Work to be completed ▸ Each line of the entries below that holds "dbgSelOk" is needed, copied in full.

──────────

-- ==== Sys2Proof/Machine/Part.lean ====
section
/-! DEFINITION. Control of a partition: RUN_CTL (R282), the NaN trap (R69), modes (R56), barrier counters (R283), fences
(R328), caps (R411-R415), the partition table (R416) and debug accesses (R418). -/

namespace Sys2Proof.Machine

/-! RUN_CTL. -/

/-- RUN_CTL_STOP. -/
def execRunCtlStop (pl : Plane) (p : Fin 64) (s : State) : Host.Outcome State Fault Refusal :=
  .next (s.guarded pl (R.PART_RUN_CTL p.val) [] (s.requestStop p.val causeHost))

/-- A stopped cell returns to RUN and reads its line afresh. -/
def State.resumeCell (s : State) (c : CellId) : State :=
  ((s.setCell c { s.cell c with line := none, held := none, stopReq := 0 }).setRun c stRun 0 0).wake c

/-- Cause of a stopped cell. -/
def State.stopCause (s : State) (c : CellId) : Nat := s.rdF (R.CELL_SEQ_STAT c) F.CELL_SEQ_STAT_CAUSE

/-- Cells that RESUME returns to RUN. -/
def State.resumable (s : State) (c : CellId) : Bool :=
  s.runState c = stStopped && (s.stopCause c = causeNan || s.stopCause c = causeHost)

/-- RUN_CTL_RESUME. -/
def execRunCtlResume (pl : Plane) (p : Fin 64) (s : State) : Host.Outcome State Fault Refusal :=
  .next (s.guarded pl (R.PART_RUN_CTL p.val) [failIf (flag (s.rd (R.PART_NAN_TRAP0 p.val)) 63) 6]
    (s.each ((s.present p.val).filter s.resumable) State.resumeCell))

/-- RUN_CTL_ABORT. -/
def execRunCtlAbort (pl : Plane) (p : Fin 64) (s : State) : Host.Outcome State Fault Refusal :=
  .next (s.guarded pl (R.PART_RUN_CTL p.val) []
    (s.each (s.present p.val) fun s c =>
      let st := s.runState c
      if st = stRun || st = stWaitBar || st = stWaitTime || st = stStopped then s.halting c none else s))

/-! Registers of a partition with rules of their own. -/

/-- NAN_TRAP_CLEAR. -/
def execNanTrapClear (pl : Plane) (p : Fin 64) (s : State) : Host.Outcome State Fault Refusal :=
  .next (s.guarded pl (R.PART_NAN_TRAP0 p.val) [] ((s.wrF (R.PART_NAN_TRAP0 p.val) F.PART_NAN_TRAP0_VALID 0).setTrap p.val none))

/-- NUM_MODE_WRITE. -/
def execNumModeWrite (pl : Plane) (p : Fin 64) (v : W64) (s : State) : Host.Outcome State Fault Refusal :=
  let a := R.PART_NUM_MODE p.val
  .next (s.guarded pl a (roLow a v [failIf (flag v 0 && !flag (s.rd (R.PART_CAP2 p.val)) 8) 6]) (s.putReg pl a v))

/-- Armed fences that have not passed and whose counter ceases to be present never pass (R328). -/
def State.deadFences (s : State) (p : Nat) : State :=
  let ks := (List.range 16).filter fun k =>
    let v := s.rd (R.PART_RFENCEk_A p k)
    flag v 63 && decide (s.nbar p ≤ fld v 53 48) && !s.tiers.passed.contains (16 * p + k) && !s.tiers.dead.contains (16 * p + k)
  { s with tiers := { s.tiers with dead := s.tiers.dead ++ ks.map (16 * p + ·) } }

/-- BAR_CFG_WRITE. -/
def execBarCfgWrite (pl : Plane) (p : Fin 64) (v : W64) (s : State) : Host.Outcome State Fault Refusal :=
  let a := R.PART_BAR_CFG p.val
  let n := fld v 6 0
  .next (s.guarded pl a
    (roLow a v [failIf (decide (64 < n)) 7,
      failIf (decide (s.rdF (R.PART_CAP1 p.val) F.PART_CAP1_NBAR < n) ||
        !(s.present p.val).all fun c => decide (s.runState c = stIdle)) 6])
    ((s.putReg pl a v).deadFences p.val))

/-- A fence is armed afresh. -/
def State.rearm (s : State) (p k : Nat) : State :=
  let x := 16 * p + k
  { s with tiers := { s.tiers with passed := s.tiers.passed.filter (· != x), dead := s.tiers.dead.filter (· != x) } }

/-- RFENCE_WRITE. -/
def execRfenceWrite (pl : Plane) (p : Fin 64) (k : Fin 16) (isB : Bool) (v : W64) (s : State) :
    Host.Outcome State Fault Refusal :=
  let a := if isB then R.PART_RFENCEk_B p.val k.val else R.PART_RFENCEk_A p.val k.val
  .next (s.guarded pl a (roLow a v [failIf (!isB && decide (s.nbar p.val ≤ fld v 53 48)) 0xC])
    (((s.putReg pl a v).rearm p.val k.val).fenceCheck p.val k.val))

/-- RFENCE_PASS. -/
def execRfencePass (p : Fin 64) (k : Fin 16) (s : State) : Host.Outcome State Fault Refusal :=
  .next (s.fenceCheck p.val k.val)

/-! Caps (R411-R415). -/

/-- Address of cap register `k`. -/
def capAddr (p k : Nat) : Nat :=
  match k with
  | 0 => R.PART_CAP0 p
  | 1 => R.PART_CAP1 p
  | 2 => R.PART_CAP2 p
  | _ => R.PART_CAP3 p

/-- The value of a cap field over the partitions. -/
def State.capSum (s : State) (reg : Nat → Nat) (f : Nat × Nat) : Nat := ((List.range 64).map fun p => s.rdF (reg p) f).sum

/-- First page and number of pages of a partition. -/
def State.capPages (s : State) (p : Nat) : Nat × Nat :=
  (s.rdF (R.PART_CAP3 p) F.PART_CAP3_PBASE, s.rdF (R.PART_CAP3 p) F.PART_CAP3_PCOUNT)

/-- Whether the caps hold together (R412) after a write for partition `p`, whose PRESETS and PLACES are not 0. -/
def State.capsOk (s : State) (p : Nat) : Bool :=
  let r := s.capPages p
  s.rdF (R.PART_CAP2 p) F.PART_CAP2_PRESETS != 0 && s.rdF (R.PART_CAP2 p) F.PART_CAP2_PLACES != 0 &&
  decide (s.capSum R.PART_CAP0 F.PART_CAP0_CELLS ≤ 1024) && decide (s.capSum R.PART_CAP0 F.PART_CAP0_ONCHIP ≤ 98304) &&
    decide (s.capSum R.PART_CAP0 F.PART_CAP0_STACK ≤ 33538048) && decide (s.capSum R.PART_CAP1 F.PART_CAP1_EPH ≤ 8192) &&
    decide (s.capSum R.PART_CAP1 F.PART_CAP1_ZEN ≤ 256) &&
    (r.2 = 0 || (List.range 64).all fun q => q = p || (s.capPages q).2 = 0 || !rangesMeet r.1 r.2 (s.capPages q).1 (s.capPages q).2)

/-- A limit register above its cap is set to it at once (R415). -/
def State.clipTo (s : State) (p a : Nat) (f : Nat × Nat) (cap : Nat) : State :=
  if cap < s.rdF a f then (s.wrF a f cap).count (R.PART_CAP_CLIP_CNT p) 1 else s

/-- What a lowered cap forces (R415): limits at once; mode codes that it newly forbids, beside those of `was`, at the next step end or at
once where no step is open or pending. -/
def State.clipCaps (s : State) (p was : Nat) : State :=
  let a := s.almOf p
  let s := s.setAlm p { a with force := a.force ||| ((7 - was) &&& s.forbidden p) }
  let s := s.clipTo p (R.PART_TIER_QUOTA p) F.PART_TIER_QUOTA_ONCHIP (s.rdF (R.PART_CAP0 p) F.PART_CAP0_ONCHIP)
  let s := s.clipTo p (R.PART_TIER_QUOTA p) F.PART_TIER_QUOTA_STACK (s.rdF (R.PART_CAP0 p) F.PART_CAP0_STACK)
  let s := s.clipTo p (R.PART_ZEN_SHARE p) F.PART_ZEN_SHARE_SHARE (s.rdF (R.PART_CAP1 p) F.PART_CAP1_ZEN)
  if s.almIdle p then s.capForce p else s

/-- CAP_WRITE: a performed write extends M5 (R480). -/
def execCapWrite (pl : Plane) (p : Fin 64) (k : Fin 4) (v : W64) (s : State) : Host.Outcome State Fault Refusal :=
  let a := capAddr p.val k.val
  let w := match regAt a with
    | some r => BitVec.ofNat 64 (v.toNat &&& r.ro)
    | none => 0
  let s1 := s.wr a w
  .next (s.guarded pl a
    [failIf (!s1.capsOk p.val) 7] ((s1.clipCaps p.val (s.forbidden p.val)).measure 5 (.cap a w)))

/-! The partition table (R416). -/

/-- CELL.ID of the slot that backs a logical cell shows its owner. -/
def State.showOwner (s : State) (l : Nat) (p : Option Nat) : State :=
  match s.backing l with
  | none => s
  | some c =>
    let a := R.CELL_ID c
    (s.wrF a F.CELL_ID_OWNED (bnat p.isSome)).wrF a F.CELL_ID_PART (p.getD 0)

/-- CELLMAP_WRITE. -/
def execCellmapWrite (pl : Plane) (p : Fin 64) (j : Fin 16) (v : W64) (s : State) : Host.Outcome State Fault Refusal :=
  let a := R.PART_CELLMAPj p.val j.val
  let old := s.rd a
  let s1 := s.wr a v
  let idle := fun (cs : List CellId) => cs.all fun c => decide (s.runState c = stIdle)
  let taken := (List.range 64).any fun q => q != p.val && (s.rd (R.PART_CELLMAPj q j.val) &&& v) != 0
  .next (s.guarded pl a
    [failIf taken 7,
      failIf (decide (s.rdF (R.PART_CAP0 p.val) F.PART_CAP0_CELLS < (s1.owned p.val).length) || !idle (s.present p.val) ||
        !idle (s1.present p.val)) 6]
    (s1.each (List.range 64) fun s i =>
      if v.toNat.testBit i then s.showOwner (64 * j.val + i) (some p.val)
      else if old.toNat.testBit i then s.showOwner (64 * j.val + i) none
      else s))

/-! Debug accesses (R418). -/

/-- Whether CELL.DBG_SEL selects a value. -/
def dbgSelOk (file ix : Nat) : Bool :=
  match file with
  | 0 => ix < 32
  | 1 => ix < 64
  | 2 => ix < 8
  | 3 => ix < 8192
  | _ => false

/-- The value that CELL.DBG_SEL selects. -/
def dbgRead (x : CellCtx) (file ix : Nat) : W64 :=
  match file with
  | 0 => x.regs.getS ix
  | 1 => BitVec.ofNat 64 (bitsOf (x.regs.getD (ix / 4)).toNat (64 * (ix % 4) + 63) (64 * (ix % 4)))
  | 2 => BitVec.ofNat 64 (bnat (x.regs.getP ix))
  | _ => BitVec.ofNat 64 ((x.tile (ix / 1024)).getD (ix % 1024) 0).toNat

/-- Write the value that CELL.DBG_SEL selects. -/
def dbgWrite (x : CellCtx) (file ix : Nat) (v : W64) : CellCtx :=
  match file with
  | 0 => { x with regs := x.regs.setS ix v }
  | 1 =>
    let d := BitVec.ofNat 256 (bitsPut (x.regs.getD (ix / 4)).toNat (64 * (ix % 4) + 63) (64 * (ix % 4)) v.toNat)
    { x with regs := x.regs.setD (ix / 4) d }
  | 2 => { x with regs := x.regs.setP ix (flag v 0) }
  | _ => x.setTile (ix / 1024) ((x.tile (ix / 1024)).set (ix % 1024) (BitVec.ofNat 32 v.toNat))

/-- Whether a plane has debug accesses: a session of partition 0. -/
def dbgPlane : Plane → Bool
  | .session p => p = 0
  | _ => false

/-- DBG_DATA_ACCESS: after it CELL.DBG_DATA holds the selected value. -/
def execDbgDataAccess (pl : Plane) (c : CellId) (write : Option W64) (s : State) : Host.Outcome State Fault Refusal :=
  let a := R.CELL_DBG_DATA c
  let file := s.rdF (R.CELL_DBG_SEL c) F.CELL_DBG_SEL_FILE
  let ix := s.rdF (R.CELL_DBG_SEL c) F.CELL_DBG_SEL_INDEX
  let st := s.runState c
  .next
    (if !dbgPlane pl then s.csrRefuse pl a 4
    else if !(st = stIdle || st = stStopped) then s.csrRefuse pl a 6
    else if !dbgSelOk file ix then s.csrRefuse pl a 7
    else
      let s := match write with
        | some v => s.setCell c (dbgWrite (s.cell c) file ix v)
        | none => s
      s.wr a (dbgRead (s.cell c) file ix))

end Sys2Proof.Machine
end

──────────

Solution to this problem ▸
def dbgSelOk (file ix : Nat) : Bool :=
    else if !dbgSelOk file ix then s.csrRefuse pl a 7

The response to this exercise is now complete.